The 100 worst lyrics of all time

It's in your hands, America
By BILL JENSEN AND RYAN STEWART  |  January 28, 2010
Warrant, 'Cherry Pie'

Warrant's "Cherry Pie" is a possibility in our poll

VH-1, that paragon of list-making, recently set out to find the greatest lyric of all time. And after their exhaustive poll, which included asking Jon Bon Jovi and Noel Gallagher for their two cents, they discovered that "One" by U2 featured the best lyric: "One Life / With Each Other / Sisters / Brothers" was number one, followed by the words of the Smiths, Nirvana, the Who, Radiohead, Marvin Gaye, Eminem, Bob Marley and, er, Coldplay and Robbie Williams (not in that order.)

And all that's fine, and some of them were really good choices, giving us hope for America. But where was Ol' Dirty Bastard!?

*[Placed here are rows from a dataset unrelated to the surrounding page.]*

-- ==== Sys2Proof/Machine/SaddleState.lean ====
section
/-! DEFINITION. The state of the Saddle: packets, the nodes of the fixed tree, port engines, collectives and the rounds of
their tiles, receive counters, triggered sends and key slots (11_saddle.md). -/

namespace Sys2Proof.Machine

/-- What an access of the Saddle or of an Awl waits for: nothing, or a walk with this number; true once the access has been
denied (R331, R414). -/
abbrev Wait := Option (Nat × Bool)

/-- A packet between Saddles (R420). MISSING and the NaN index stand in it for kinds 5 and 6. -/
structure Packet where
  kind : Nat
  /-- FLAGS: INCOMPLETE, BACKUP, CREDIT, ERR. -/
  flags : Nat := 0
  job : Nat := 0
  src : Nat := 0
  coll : Nat := 0
  tile : Nat := 0
  chunk : Nat := 0
  fmt : Nat := 0
  lo : Nat := 0
  hi : Nat := 0
  round : Nat := 0
  /-- Poisoned 32-byte sectors of the payload. -/
  poison : Nat := 0
  addr : Nat := 0
  data : List Byte := []
  missing : Nat := 0
  dbar : Nat := 0
  dctr : Nat := 0
  /-- The triggered send of a put and of its acknowledgement (log entry 7). -/
  send : Nat := 0
  /-- An acknowledgement that its send has counted (R417). -/
  seen : Bool := false
  deriving DecidableEq, Repr

/-- A node of the fixed tree with its value (R401, R402): 256 F32 elements, or none where it is absent; poison by 32-byte
sector; absent contributors; the lowest contributor that supplied a NaN; INCOMPLETE and BACKUP. -/
structure Node where
  lo : Nat
  hi : Nat
  vals : Option (List Nat) := none
  poison : Nat := 0
  missing : Nat := 0
  nan : Nat := 0xFFFF
  incomplete : Bool := false
  backup : Bool := false
  deriving DecidableEq, Repr

/-- A tile table entry and peer map as read at a round's first event (R398 to R400). -/
structure TileEntry where
  op : Nat
  fmt : Nat
  ncontrib : Nat
  myidx : Nat
  timeout : Nat
  result : Nat
  barrier : Nat
  bkfor : Nat
  bkto : Nat
  bksrc : Nat
  pkgs : List Nat
  sites : List Nat
  deriving DecidableEq, Repr

/-- A chunk context of a port (R405, R407, R408). -/
structure Chunk where
  coll : Nat
  tile : Nat
  chunk : Nat
  round : Nat
  /-- The entry as its round read it (R398). -/
  entry : TileEntry
  /-- Port clock of its deadline, if it has one, and whether the timer event has been raised. -/
  deadline : Option Nat := none
  raised : Bool := false
  tomb : Bool := false
  nodes : List Node := []
  backups : List Node := []
  /-- Contributors of the nodes that were inserted, and those whose range TMO has filled or marked absent. -/
  covered : NatSet := []
  gone : NatSet := []
  deriving DecidableEq, Repr

/-- A packet context that executes a handler (R404 to R406). -/
structure Handler where
  pc : Nat
  regs : Tab DWord := []
  pkt : Packet
  /-- A timer event, and the chunk context it is about. -/
  timer : Bool := false
  /-- The packet that the last COMB or TMO formed (R406). -/
  formed : Option Packet := none
  count : Nat := 0
  disposed : Bool := false
  wait : Wait := none
  /-- A counted put that is refused or has failed, and one whose bytes have been counted (R415). -/
  err : Bool := false
  counted : Bool := false
  deriving DecidableEq, Repr

/-- A Saddle port with its engine (R392 to R394, R404, R424). -/
structure SadPort where
  clock : Nat := 0
  run : Bool := false
  /-- Microcode store and match table. -/
  store : Tab Word := []
  table : Tab DWord := []
  unmatched : Nat := 0
  ucerr : Nat := 0
  dup : Nat := 0
  /-- Frames of an unsupported delivery mode, dropped (R420). -/
  badFrames : Nat := 0
  /-- Packets that have arrived, or were sent by this package to itself, and have no packet context yet. -/
  inbox : List Packet := []
  handlers : Tab Handler := []
  /-- The packet context that issued last (R394), and clocks for which the combining lanes are occupied. -/
  last : Nat := 0
  busy : Nat := 0
  chunks : Tab Chunk := []
  /-- It has issued in this clock (R394). -/
  acted : Bool := false
  /-- Bytes put in the current window (R440), and puts that wait to leave. -/
  used : Nat := 0
  puts : List (Nat × Packet) := []
  deriving DecidableEq, Repr

/-- The registers of a collective (R424). -/
structure Coll where
  cfg : Nat := 0
  win : Nat := 0
  tab : Nat := 0
  late : Nat := 0
  errs : Nat := 0
  deriving DecidableEq, Repr

/-- The rounds of a tile at this package (R397 to R399, R412). -/
structure Tile where
  /-- Its entry has been read in some round, so that `round` is the current one. -/
  known : Bool := false
  round : Nat := 0
  /-- The entry of the round in progress, once its first event has read it. -/
  entry : Option TileEntry := none
  wait : Wait := none
  fired : Bool := false
  /-- Port clock of the firing (of the tile's port). -/
  firedAt : Nat := 0
  /-- Bytes of the local tile, their poisoned 32-byte sectors (R29), and the elements contributed. -/
  bytes : Tab Byte := []
  bad : NatSet := []
  got : NatSet := []
  /-- Result chunks written, answers still due, and whether the wait for answers is over. -/
  written : NatSet := []
  answers : Nat := 0
  expired : Bool := false
  /-- Where the entry of the round in progress stands in this package, and CTL as it was read; an agent other than the Saddle has written to
  bytes 0x38 to 0x7F of it in the round (R445). -/
  place : Option (Home × Nat) := none
  ctl : Nat := 0
  touched : Bool := false
  sflags : Nat := 0
  missing : Nat := 0
  nan : Nat := 0xFFFF
  incomplete : Bool := false
  /-- Rounds that have ended as a collective error; and the address of an error whose writes to the entry still wait (R414). -/
  failed : NatSet := []
  erring : Option Nat := none
  deriving DecidableEq, Repr

/-- A packet in a chunk buffer reservation (R410), with the mode of its HOLD and what h5 held there, which its condition compares. -/
structure Held where
  pkt : Packet
  fired : Bool
  h5 : Nat
  deriving DecidableEq, Repr

/-- A credit of a completion that is still to be applied (R412, R414). -/
structure SadCredit where
  coll : Nat
  tile : Nat
  ctx : Nat
  va : Nat
  bytes : Nat
  err : Bool
  sflags : Nat
  wait : Wait := none
  /-- It was not applied, and the entry has still to say so. -/
  lost : Bool := false
  deriving DecidableEq, Repr

/-- A backup whose bytes are still to be read (R409), with the entry of its round. -/
structure SadBackup where
  coll : Nat
  tile : Nat
  chunk : Nat
  round : Nat
  entry : TileEntry
  wait : Wait := none
  deriving DecidableEq, Repr

/-- A receive counter (R415, R424). -/
structure RCtr where
  val : DWord := 0
  job : Nat := 0
  owner : Nat := 0
  en : Bool := false
  deriving DecidableEq, Repr

/-- A triggered send (R416): its image without CTL, and CTL; the puts to come (R417). -/
structure Send where
  image : List Byte := []
  arm : Bool := false
  credit : Bool := false
  fired : Bool := false
  done : Bool := false
  err : Bool := false
  /-- Clock of its owner's port when it fired. -/
  stamp : Nat := 0
  /-- Fired; the source has not been read. -/
  reading : Bool := false
  wait : Wait := none
  /-- Puts not yet acknowledged. -/
  left : Nat := 0
  failed : Bool := false
  deriving DecidableEq, Repr

/-- A key slot (R418, R424, R456). -/
structure KeySlot where
  job : Nat := 0
  valid : Bool := false
  key : List Byte := []
  deriving DecidableEq, Repr

/-- The Saddle (R392). -/
structure Saddle where
  ports : Tab SadPort := []
  colls : Tab Coll := []
  /-- By collective × 2^16 + tile. -/
  tiles : Tab Tile := []
  held : Tab Held := []
  nextHeld : Nat := 0
  credits : List SadCredit := []
  backups : List SadBackup := []
  ctrs : Tab RCtr := []
  sends : Tab Send := []
  keys : Tab KeySlot := []
  /-- TRUST and PATH words, by slot × 8 + word. -/
  trust : Tab Nat := []
  path : Tab Nat := []
  /-- External ports (R420): retransmissions of a frame that have failed in a row, and links that are declared down. -/
  extFails : Tab Nat := []
  extDown : NatSet := []
  deriving DecidableEq, Repr

end Sys2Proof.Machine
end

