-- ==== Sys2Proof/Machine/AwlState.lean ====
section
/-! DEFINITION. The state of an Awl: the hart, its local memory, its registers (12_awl.md). -/

namespace Sys2Proof.Machine

/-- What an Awl waits in (R436). -/
inductive AwlWait where
  | no
  /-- `awl.waitev` with this mask, and its destination register. -/
  | events (mask rd : Nat)
  /-- `awl.waitev` with mask 0: until RUN goes from 0 back to 1; the destination register, and whether RUN has been 0. -/
  | halt (rd : Nat) (stopped : Bool)
  deriving DecidableEq, Repr

/-- A context access of an Awl in progress (R429, R431): none; begun, so that it waits for its translation or an answer; a store that another
package has not acknowledged yet. -/
inductive AwlAccess where
  | none
  | begun
  | sent
  deriving DecidableEq, Repr

/-- The vector state (R425): 32 registers of 512 bits, and the vector CSRs. -/
structure VState where
  regs : Tab (BitVec 512) := []
  /-- vtype as a value of 64 bits; vill is bit 63. -/
  vtype : DWord := 0x8000000000000000
  vl : Nat := 0
  vstart : Nat := 0
  vxrm : Nat := 0
  vxsat : Bool := false
  deriving DecidableEq, Repr

/-- An Awl. -/
structure Awl where
  x : Tab DWord := []
  pc : DWord := 0
  mtvec : DWord := 0
  mepc : DWord := 0
  mcause : DWord := 0
  mtval : DWord := 0
  mscratch : DWord := 0
  /-- mstatus.MIE and MPIE; VS. -/
  mie : Bool := false
  mpie : Bool := false
  vs : Nat := 0
  mcycle : DWord := 0
  minstret : DWord := 0
  vec : VState := {}
  /-- The reservation of LR: the 8-byte local word. -/
  reserved : Option Nat := none
  /-- Local memory, 256 KiB; an unlisted byte reads 0. -/
  mem : Tab Byte := []
  /-- Instruction bytes as the fetch sees them: stores since the last FENCE.I, with the bytes before them (R428). -/
  stale : Tab Byte := []
  /-- 64-bit words with an uncorrectable error, and errors corrected (R428). -/
  ecc : NatSet := []
  corrected : Nat := 0
  /-- AWLn_CTL.RUN; halted by R427; STAT.POISON and CAUSE. -/
  run : Bool := false
  fault : Bool := false
  poison : Bool := false
  cause : Nat := 0
  waiting : AwlWait := .no
  /-- A context access parked on a translation (STAT.XLATE), with its walk. -/
  wait : Wait := none
  access : AwlAccess := .none
  /-- AWLn_LOAD. -/
  loadStatus : Nat := 0
  loadAddr : Nat := 0
  /-- ENTRY of the last loaded image. -/
  entry : Nat := 0
  /-- The image last loaded, for measurement 5 (R455). -/
  image : List Byte := []
  ctx : Nat := 0
  lock : Bool := false
  rate : Nat := 0
  rangeBase : Nat := 0
  rangeCount : Nat := 0
  doorbell : DWord := 0
  timer : Nat := 0
  egress : Nat := 0
  minVer : DWord := 0
  allow : Tab DWord := []
  /-- The pending event set (R436). -/
  pend : Nat := 0
  deriving DecidableEq, Repr

end Sys2Proof.Machine
end

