-- ==== Sys2Proof/Machine/LaunchRec.lean ====
section
/-! DEFINITION. The fields of a launch record (R361), and the declared write regions of a launch (R222, R347). -/

namespace Sys2Proof.Machine

/-- n bytes of a byte list at an offset, as a number. -/
def fieldAt (l : List Byte) (off n : Nat) : Nat := natOf ((l.drop off).take n)

/-- A field of the launch record (R361). -/
def Launch.field (l : Launch) (off n : Nat) : Nat := fieldAt l.image off n

def Launch.listed (l : Launch) : Bool := bit (l.field 0 1) 0
def Launch.replay (l : Launch) : Bool := bit (l.field 0 1) 1
def Launch.elastic (l : Launch) : Bool := bit (l.field 0 1) 2
def Launch.serial (l : Launch) : Bool := bit (l.field 0 1) 3
def Launch.width (l : Launch) : Nat := l.field 1 1
def Launch.nregs (l : Launch) : Nat := 16 * l.field 2 1
def Launch.gang (l : Launch) : Nat := l.field 3 1
def Launch.teamSize (l : Launch) : Nat := l.field 4 2
def Launch.minDies (l : Launch) : Nat := l.field 6 1
def Launch.maxDies (l : Launch) : Nat := l.field 7 1
def Launch.scratch (l : Launch) : Nat := l.field 8 4
def Launch.cluster (l : Launch) : Nat := l.field 0x0C 4
def Launch.priv (l : Launch) : Nat := l.field 0x10 2
def Launch.nsync (l : Launch) : Nat := l.field 0x12 1
def Launch.waitEn (l : Launch) : Nat := l.field 0x13 1
def Launch.teamCount (l : Launch) : Nat := l.field 0x14 4
def Launch.leadPc (l : Launch) : Nat := l.field 0x18 8
def Launch.lanePc (l : Launch) : Nat := l.field 0x20 8
def Launch.argp (l : Launch) : Nat := l.field 0x28 8
def Launch.list (l : Launch) : Nat := l.field 0x30 8
def Launch.snapAt (l : Launch) : Nat := l.field 0x38 8
def Launch.syncAt (l : Launch) : Nat := l.field 0x40 8
def Launch.waitIdx (l : Launch) (i : Nat) : Nat := l.field (0x48 + i) 1
def Launch.sigEn (l : Launch) : Bool := bit (l.field 0x4C 1) 0
def Launch.sigIdx (l : Launch) : Nat := l.field 0x4D 1
/-- INPUT entry i: source, scratchpad offset, length. -/
def Launch.input (l : Launch) (i : Nat) : Nat × Nat × Nat :=
  (l.field (0x50 + 16 * i) 8, l.field (0x58 + 16 * i) 4, l.field (0x5C + 16 * i) 4)
def Launch.wreg (l : Launch) (i : Nat) : Nat := l.field (0x90 + 8 * i) 8
def Launch.thresh (l : Launch) (i : Nat) : Nat := l.field (0xD0 + 8 * i) 8
def Launch.sigVal (l : Launch) : Nat := l.field 0xF0 8

/-- The declared write regions in order (R361 WREG). -/
def Launch.regions (l : Launch) : List Region :=
  ((upFrom 0 8).map l.wreg).map (fun w => { chip := bit w 63, base := bits w 51 16 * 2 ^ 16, bytes := bits w 15 0 * 2 ^ 16 })

/-- Every byte of a range lies in a declared region of its space (R222). -/
def Launch.declares (l : Launch) (chip : Bool) (a n : Nat) : Bool :=
  (upFrom a n).all (fun x => l.regions.any (fun r => r.chip == chip && decide (r.base ≤ x) && decide (x < r.base + r.bytes)))

/-- The launch of a team permits replay. -/
def State.replayable (s : State) (t : Team) : Bool :=
  match s.launches.look t.launch with
  | some l => l.replay
  | none => false

/-- The granules of a launch's regions that a range touches: region, granule index within the region (R347). -/
def Launch.granules (l : Launch) (chip : Bool) (a n : Nat) : List (Nat × Nat) :=
  (l.regions.zipIdx).flatMap (fun p =>
    if p.1.chip == chip && decide (a < p.1.base + p.1.bytes) && decide (p.1.base < a + n) then
      let lo := (max a p.1.base - p.1.base) / 2 ^ 16
      let hi := (min (a + n) (p.1.base + p.1.bytes) - 1 - p.1.base) / 2 ^ 16
      (upFrom lo (hi + 1 - lo)).map (fun g => (p.2, g))
    else [])

/-- A granule's key in `Launch.copied`. -/
def granuleKey (g : Nat × Nat) : Nat := g.1 * 2 ^ 16 + g.2

/-- Tracked granules of the live replayable launches of a context that a write touches and that are not yet copied
(R347, R348): launch and granule. -/
def State.uncopied (s : State) (c : Nat) (chip : Bool) (a n : Nat) : List (Nat × Nat) :=
  (s.launches.filter (fun p => p.2.ctx == c && p.2.replay && (p.2.state == 1 || p.2.state == 2 || p.2.state == 3))).flatMap (fun p =>
    ((p.2.granules chip a n).map granuleKey).filterMap (fun g => if p.2.copied.has g || p.2.lost.has g then none else some (p.1, g)))

/-- A write that touches a granule which cannot be saved (R350). -/
def State.lostWrite (s : State) (c : Nat) (chip : Bool) (a n : Nat) : Bool :=
  s.launches.any (fun p => p.2.ctx == c && ((p.2.granules chip a n).map granuleKey).any p.2.lost.has)

end Sys2Proof.Machine
end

Anyway, as we are fond of doing, we'd like to give the opposing view. And after you all complained so loudly about not being able to give your two cents and vote for the 100 Unsexiest Men in the World list, we’ve compiled some of our favorite nominations (from polling Phoenix music editors and writers) of some of the worst lyrics of all time, in no special order. These are just the nominees for the worst lyrics ever. We're leaving the voting to you. And you can use the comments to write in your own suggestions -- we're sure there are plenty we're missing. Results of the voting will appear in the future in this space.

To clarify, we're not indicting these songs, necessarily. Some of them are good. And also, we're not saying the entirety of these songs' lyrics are bad - just these specific lines we're singling out.

And, before everyone starts in on us: yes, we know, it's hard to write a song, we've never written any popular songs, these people sleep with beautiful women and/or men, yadda yadda yadda. Right, we're aware. Save the keystrokes, Mr. Aiken.

Warrant, "Cherry Pie"
“Swingin' in the living room / Swingin' in the kitchen / Most folks don't / 'cause they're too busy bitchin' /  Swingin' in there 'cause / She wanted me to feed her / So I mixed up the batter / And she licked the beater.”
The reason most people don’t swing? Because they’re too busy bitching. Makes sense to us.

LFO, “Summer Girls”
“New Kids On The block had a bunch of hits / Chinese food makes me sick/And I think it's fly when girls stop by for the summer, for the summer.”
We would print out the whole song, but we threw up after rhyming “speakin’” with “Alex P. Keaton.”

Avril Lavigne, "Sk8r Boi"
“He was a boy, she was a girl / Can I make it any more obvious.”
M’am, could you make it a bit more obvious? We’re not all sophisticated like y’all Degrassi-watching Canadians. By the way, it's been pointed out before, but we've never known a "Sk8tr Boy" who had anything resembling girl trouble.

311, "Down"
"'Cuz we're dope and change like a chameleon / and my channel whenever that whack show Real Worldis on"
We put this on the list only to defend the honor of Judd Winick.

Eminem, "Ass Like That"
"I ain’t never seen an ass like that / The way you move it, you make my peepee go DOING DOING DOING"
We think one 'doing' would have sufficed, no?